> _DIRECTIONS_
Using the listing below, print exactly everything from the line with "decide (x.queue.head?.map (·.position)" down to the line with "(DEDUCED, log 13) -/", both included, and nothing more.

═══ DATA TO USE ═══

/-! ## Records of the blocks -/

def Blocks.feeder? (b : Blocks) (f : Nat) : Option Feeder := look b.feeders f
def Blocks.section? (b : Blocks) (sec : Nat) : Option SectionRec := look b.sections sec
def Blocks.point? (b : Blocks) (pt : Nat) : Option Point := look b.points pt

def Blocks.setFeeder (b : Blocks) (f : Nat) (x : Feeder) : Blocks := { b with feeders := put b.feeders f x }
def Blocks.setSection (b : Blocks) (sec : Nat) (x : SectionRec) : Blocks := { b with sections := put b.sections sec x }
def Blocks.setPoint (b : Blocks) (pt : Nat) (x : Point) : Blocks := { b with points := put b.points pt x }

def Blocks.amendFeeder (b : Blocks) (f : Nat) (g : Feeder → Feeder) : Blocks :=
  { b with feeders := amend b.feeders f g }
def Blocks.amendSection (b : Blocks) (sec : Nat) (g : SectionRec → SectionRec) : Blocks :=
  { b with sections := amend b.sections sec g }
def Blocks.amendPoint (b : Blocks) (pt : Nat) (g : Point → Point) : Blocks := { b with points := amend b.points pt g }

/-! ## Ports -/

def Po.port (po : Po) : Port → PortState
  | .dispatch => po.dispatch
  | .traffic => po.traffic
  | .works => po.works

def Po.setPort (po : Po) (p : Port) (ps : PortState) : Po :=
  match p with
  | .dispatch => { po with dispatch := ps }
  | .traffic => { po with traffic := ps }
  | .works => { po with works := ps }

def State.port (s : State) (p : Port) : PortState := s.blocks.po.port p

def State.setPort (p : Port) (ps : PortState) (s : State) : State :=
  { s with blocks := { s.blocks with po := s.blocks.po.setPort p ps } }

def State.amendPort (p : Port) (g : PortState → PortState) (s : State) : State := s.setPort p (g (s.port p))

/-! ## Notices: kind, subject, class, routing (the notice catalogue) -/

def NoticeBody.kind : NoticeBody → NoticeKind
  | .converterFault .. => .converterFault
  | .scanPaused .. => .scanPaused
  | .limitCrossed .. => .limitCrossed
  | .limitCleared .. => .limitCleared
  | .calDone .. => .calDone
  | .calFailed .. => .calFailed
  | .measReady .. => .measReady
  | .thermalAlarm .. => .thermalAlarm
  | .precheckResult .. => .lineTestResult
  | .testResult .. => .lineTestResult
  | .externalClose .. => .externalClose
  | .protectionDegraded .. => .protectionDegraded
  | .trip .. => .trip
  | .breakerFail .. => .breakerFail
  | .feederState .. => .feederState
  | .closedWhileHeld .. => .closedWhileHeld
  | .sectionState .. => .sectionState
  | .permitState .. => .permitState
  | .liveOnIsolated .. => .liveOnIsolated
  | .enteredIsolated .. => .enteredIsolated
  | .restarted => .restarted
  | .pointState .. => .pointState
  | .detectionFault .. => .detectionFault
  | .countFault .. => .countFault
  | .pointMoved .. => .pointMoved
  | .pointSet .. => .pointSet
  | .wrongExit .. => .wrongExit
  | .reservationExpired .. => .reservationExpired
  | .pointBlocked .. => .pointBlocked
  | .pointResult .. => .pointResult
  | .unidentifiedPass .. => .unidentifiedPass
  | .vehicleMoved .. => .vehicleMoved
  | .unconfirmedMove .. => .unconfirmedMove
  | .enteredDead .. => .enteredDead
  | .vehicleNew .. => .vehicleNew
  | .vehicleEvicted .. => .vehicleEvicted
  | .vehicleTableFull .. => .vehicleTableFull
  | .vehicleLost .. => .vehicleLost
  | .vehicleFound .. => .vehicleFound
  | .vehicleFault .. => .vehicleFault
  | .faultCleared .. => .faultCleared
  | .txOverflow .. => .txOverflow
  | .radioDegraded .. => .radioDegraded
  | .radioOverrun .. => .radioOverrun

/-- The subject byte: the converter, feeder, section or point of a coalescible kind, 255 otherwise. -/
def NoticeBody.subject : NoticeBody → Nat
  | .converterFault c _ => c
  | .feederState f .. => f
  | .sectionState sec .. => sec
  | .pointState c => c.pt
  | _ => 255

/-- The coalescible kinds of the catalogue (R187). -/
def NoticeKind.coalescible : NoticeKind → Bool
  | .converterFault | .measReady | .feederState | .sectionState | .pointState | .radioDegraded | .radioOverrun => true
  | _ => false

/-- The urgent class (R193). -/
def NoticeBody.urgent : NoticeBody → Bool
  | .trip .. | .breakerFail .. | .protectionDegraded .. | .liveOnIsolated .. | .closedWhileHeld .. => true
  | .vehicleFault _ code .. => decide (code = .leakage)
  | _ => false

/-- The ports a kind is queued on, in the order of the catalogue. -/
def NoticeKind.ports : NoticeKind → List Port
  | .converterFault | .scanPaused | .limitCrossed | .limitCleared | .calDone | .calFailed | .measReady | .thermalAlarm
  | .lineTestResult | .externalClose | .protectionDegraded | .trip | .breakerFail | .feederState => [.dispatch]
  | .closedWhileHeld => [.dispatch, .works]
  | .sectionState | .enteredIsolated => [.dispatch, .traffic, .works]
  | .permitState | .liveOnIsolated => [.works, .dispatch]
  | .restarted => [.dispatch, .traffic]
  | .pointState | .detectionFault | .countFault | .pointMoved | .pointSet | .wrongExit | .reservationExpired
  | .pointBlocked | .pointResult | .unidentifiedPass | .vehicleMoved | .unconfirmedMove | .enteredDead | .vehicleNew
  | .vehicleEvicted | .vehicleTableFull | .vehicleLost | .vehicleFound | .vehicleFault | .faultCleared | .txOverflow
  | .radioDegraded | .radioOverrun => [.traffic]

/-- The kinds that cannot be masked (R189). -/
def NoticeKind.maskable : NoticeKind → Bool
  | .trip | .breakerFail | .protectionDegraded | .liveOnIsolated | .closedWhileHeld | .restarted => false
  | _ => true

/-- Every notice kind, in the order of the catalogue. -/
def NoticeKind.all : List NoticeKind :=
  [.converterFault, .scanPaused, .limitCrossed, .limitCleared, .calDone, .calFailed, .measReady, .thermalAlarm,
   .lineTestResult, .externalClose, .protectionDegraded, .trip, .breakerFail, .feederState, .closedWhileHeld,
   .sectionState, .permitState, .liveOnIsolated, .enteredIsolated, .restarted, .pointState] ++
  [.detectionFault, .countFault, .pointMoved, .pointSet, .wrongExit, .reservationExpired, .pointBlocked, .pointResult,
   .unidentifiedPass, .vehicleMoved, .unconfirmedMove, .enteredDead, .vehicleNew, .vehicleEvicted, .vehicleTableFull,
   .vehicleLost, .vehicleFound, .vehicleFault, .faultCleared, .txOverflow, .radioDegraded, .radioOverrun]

═══
═══ DATA TO USE ═══

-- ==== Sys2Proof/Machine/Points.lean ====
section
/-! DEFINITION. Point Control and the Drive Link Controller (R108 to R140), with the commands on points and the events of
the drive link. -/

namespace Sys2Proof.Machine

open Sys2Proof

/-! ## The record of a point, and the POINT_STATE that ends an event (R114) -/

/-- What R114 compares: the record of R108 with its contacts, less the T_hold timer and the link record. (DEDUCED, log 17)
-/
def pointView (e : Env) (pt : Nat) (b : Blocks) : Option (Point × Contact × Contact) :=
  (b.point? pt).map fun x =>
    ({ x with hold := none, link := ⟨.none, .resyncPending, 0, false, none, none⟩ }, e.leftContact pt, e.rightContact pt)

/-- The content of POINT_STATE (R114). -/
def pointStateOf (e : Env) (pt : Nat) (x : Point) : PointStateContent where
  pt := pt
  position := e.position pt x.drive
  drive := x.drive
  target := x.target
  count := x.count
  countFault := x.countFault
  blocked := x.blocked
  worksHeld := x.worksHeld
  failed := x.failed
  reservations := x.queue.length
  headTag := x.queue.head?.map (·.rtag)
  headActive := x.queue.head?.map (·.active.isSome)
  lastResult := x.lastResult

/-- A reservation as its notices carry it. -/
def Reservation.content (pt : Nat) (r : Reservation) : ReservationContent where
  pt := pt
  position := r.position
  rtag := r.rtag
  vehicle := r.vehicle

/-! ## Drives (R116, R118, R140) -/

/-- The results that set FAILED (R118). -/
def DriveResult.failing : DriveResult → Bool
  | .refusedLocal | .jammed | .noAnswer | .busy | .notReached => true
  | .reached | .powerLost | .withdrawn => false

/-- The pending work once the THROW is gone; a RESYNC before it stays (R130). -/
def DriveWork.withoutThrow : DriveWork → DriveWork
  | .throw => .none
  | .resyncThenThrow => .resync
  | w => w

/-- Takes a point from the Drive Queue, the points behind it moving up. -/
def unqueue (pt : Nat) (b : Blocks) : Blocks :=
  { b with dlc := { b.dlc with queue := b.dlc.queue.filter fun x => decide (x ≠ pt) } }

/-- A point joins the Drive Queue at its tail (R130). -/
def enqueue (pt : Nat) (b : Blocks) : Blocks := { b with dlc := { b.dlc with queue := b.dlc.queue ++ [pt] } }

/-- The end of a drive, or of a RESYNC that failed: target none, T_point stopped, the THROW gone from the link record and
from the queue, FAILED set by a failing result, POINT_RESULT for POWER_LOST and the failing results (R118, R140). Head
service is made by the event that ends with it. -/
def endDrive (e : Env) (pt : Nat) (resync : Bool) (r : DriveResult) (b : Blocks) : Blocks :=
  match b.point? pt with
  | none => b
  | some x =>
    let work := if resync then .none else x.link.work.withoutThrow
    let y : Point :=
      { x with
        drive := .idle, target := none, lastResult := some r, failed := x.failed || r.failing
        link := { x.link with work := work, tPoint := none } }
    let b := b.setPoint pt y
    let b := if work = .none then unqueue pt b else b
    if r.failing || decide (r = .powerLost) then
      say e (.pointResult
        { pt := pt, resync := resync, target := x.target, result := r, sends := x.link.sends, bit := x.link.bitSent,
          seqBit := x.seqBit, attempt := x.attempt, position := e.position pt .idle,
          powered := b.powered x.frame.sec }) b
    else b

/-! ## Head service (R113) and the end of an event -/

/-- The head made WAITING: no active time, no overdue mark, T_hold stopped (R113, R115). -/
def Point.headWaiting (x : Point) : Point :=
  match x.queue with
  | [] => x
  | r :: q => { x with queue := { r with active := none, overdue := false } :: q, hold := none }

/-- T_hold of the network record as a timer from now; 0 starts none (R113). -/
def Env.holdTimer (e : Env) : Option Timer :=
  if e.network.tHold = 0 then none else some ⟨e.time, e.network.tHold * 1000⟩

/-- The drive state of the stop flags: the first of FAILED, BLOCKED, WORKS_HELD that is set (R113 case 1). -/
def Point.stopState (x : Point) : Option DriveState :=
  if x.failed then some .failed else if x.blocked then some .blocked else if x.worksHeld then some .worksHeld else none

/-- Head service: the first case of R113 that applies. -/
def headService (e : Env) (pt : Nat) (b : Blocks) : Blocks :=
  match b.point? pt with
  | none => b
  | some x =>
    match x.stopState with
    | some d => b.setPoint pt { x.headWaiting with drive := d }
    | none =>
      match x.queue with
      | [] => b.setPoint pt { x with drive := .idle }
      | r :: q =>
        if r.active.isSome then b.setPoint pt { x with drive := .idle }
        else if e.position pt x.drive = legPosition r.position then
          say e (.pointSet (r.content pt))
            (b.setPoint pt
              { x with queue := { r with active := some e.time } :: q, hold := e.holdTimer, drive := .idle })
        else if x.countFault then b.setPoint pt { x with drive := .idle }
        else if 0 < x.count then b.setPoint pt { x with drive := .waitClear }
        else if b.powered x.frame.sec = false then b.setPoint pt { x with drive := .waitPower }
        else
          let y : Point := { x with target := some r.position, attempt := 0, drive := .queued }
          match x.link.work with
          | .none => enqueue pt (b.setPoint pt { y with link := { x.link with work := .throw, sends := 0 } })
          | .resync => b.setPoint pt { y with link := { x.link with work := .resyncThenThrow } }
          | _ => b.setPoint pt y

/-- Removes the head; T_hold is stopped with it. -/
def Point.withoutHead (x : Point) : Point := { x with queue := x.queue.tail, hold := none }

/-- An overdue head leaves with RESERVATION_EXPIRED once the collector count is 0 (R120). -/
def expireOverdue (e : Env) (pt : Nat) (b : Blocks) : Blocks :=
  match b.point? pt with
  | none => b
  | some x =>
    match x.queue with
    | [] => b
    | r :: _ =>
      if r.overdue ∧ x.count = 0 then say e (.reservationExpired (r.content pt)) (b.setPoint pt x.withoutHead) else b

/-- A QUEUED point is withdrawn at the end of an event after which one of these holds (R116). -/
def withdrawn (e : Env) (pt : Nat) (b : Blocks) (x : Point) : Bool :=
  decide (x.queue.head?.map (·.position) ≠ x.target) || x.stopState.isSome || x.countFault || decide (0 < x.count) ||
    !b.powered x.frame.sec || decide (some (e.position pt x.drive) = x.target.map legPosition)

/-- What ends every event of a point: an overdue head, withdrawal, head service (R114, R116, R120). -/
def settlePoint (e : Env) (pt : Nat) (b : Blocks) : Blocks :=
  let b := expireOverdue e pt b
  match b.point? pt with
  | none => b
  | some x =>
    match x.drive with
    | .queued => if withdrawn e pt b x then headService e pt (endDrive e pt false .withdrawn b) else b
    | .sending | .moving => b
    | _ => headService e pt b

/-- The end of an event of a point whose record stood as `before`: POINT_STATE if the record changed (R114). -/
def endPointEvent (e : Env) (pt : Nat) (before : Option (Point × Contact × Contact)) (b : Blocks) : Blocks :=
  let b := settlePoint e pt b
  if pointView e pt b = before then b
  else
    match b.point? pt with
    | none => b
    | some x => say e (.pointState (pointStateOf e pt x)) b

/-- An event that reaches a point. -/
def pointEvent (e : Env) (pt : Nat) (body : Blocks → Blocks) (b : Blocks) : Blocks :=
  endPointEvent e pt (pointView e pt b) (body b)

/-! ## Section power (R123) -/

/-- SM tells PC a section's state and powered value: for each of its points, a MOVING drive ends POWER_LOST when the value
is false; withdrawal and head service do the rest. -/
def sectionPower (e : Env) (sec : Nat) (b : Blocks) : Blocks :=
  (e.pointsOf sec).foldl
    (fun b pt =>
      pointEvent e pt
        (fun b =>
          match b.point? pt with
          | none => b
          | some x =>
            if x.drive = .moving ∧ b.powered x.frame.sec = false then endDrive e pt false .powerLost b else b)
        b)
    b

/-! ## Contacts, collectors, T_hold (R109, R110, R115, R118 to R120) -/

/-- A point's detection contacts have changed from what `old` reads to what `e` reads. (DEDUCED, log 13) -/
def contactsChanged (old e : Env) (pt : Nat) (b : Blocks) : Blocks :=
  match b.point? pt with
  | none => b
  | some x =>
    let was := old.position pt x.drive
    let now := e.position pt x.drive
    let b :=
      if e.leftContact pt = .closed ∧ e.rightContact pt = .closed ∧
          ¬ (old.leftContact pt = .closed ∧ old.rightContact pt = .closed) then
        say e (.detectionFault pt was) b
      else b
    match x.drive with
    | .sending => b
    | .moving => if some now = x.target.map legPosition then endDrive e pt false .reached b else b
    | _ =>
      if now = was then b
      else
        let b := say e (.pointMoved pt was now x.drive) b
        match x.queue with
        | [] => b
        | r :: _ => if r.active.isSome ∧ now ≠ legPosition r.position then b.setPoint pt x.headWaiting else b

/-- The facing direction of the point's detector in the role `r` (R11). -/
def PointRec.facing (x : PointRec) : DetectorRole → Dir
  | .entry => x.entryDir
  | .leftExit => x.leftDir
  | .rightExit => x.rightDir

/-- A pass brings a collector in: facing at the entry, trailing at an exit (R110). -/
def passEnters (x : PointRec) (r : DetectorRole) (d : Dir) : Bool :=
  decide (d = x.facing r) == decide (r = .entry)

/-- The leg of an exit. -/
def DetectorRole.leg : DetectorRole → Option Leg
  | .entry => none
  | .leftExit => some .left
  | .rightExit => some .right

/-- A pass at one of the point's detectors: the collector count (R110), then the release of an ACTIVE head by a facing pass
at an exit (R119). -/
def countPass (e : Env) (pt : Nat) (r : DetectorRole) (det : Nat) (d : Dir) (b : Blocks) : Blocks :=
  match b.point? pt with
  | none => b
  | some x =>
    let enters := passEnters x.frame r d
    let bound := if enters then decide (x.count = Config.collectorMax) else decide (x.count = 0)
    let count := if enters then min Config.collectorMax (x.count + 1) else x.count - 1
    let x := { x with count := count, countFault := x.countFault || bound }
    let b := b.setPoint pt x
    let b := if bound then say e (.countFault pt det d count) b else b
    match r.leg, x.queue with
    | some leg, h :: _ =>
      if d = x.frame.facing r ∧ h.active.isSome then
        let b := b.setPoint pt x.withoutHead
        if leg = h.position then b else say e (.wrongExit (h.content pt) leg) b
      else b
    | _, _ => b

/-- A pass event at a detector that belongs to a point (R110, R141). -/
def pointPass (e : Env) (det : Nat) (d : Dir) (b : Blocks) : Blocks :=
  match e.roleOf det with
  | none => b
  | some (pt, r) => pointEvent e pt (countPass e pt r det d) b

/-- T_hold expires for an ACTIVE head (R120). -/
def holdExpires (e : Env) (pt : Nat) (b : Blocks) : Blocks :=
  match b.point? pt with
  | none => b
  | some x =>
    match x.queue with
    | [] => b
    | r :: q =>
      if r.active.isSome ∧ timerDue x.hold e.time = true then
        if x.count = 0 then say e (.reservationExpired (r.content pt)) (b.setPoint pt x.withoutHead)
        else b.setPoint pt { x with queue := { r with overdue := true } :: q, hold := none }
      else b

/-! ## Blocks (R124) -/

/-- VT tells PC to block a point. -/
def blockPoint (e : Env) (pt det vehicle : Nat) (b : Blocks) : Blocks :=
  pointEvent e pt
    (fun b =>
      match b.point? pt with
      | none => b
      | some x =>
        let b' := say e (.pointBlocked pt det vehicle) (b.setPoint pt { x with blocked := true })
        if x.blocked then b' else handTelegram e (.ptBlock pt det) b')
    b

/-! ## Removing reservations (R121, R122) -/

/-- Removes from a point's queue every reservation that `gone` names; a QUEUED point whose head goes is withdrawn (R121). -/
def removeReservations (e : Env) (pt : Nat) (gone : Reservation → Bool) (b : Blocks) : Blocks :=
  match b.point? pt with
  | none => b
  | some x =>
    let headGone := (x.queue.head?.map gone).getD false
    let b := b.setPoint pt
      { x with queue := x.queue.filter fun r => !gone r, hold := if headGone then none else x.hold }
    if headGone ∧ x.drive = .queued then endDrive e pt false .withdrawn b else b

═══

> _EXERCISE OUTPUT_
  decide (x.queue.head?.map (·.position) ≠ x.target) || x.stopState.isSome || x.countFault || decide (0 < x.count) ||
    !b.powered x.frame.sec || decide (some (e.position pt x.drive) = x.target.map legPosition)

/-- What ends every event of a point: an overdue head, withdrawal, head service (R114, R116, R120). -/
def settlePoint (e : Env) (pt : Nat) (b : Blocks) : Blocks :=
  let b := expireOverdue e pt b
  match b.point? pt with
  | none => b
  | some x =>
    match x.drive with
    | .queued => if withdrawn e pt b x then headService e pt (endDrive e pt false .withdrawn b) else b
    | .sending | .moving => b
    | _ => headService e pt b

/-- The end of an event of a point whose record stood as `before`: POINT_STATE if the record changed (R114). -/
def endPointEvent (e : Env) (pt : Nat) (before : Option (Point × Contact × Contact)) (b : Blocks) : Blocks :=
  let b := settlePoint e pt b
  if pointView e pt b = before then b
  else
    match b.point? pt with
    | none => b
    | some x => say e (.pointState (pointStateOf e pt x)) b

/-- An event that reaches a point. -/
def pointEvent (e : Env) (pt : Nat) (body : Blocks → Blocks) (b : Blocks) : Blocks :=
  endPointEvent e pt (pointView e pt b) (body b)

/-! ## Section power (R123) -/

/-- SM tells PC a section's state and powered value: for each of its points, a MOVING drive ends POWER_LOST when the value
is false; withdrawal and head service do the rest. -/
def sectionPower (e : Env) (sec : Nat) (b : Blocks) : Blocks :=
  (e.pointsOf sec).foldl
    (fun b pt =>
      pointEvent e pt
        (fun b =>
          match b.point? pt with
          | none => b
          | some x =>
            if x.drive = .moving ∧ b.powered x.frame.sec = false then endDrive e pt false .powerLost b else b)
        b)
    b

/-! ## Contacts, collectors, T_hold (R109, R110, R115, R118 to R120) -/

/-- A point's detection contacts have changed from what `old` reads to what `e` reads. (DEDUCED, log 13) -/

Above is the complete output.